-------- DATA RECORDS --------

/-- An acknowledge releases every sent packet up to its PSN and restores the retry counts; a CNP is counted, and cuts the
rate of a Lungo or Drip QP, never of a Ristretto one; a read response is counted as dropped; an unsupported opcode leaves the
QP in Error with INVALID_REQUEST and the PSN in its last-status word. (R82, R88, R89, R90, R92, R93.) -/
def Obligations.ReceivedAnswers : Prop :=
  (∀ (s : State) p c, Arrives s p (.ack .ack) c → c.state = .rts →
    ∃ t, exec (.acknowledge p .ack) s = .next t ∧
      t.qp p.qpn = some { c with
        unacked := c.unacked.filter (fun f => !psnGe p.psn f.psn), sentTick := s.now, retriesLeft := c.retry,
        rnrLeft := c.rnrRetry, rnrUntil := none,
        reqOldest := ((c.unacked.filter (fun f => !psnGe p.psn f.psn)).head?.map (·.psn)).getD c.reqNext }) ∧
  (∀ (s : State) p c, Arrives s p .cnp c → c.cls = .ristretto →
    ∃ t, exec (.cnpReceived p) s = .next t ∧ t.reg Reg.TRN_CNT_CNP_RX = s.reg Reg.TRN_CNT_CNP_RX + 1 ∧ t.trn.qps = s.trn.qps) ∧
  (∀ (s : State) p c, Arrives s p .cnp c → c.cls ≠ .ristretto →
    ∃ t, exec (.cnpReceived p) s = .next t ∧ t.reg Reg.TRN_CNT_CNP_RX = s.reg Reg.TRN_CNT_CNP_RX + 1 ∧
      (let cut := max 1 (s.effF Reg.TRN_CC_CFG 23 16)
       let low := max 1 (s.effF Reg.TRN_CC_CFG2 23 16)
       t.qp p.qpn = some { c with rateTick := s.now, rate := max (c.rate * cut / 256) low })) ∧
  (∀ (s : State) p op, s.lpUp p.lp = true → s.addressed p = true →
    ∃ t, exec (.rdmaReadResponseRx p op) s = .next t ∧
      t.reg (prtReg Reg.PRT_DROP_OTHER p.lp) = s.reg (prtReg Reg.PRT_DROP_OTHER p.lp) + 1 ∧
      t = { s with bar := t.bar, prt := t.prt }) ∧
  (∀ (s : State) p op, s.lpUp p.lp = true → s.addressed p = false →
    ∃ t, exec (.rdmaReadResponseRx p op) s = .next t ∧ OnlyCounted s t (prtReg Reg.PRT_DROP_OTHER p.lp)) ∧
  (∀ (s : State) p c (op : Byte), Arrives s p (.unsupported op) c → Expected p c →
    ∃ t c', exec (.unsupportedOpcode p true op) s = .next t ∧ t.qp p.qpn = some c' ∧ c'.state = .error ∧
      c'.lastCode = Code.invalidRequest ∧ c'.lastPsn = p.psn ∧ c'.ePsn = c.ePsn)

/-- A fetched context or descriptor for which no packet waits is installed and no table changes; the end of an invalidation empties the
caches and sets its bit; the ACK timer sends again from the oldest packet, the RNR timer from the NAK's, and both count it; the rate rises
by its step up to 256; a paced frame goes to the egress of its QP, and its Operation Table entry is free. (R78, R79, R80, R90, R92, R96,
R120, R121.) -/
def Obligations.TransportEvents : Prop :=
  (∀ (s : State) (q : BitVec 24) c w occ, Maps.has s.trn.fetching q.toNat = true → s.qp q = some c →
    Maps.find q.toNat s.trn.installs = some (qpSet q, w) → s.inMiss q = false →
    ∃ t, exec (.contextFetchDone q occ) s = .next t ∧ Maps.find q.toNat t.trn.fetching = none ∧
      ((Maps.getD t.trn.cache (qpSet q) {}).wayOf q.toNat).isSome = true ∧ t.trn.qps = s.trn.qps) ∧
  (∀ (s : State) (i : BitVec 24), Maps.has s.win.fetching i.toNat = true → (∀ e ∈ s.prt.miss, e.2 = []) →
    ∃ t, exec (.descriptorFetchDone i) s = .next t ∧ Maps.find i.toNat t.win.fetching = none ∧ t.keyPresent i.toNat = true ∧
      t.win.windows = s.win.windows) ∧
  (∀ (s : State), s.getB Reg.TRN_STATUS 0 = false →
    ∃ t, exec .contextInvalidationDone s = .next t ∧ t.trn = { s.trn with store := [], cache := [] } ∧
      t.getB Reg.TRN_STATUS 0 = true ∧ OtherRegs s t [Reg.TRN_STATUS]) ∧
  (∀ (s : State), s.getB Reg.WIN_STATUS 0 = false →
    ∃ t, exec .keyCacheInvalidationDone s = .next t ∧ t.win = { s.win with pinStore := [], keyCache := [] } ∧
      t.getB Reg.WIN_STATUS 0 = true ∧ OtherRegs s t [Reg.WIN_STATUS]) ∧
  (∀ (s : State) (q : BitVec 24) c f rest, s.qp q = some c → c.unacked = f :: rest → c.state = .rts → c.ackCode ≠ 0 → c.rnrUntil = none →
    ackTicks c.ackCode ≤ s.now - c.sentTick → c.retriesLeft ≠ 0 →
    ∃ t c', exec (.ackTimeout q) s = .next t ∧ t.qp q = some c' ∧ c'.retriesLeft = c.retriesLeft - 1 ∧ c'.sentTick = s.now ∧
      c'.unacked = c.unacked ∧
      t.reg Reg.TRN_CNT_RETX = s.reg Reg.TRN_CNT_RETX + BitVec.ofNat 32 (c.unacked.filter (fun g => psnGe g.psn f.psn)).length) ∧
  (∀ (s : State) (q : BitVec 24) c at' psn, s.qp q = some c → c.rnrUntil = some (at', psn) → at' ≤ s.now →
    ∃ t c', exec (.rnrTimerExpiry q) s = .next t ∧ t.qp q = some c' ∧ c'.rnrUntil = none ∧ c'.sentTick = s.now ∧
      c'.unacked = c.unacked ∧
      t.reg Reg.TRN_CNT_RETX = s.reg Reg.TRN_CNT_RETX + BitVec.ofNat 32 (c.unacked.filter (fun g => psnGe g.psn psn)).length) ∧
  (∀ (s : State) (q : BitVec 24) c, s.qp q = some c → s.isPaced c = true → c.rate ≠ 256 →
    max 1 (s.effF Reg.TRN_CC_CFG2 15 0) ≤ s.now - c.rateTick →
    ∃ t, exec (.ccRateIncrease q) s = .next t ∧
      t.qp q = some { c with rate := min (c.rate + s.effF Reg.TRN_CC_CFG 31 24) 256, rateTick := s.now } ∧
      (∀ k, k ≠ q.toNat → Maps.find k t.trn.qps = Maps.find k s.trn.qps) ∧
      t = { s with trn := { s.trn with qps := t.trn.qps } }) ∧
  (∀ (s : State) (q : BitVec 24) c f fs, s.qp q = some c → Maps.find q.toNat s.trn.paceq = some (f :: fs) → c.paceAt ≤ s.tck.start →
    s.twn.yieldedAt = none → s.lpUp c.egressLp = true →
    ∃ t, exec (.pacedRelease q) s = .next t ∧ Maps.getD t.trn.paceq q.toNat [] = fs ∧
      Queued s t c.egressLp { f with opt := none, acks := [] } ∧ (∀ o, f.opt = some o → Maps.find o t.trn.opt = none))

--------

Please retype the data exactly as it stands, from its first line down to the line that contains "def Obligations.ReceivedAnswers : Prop", then stop.

/-- An acknowledge releases every sent packet up to its PSN and restores the retry counts; a CNP is counted, and cuts the
rate of a Lungo or Drip QP, never of a Ristretto one; a read response is counted as dropped; an unsupported opcode leaves the
QP in Error with INVALID_REQUEST and the PSN in its last-status word. (R82, R88, R89, R90, R92, R93.) -/
def Obligations.ReceivedAnswers : Prop :=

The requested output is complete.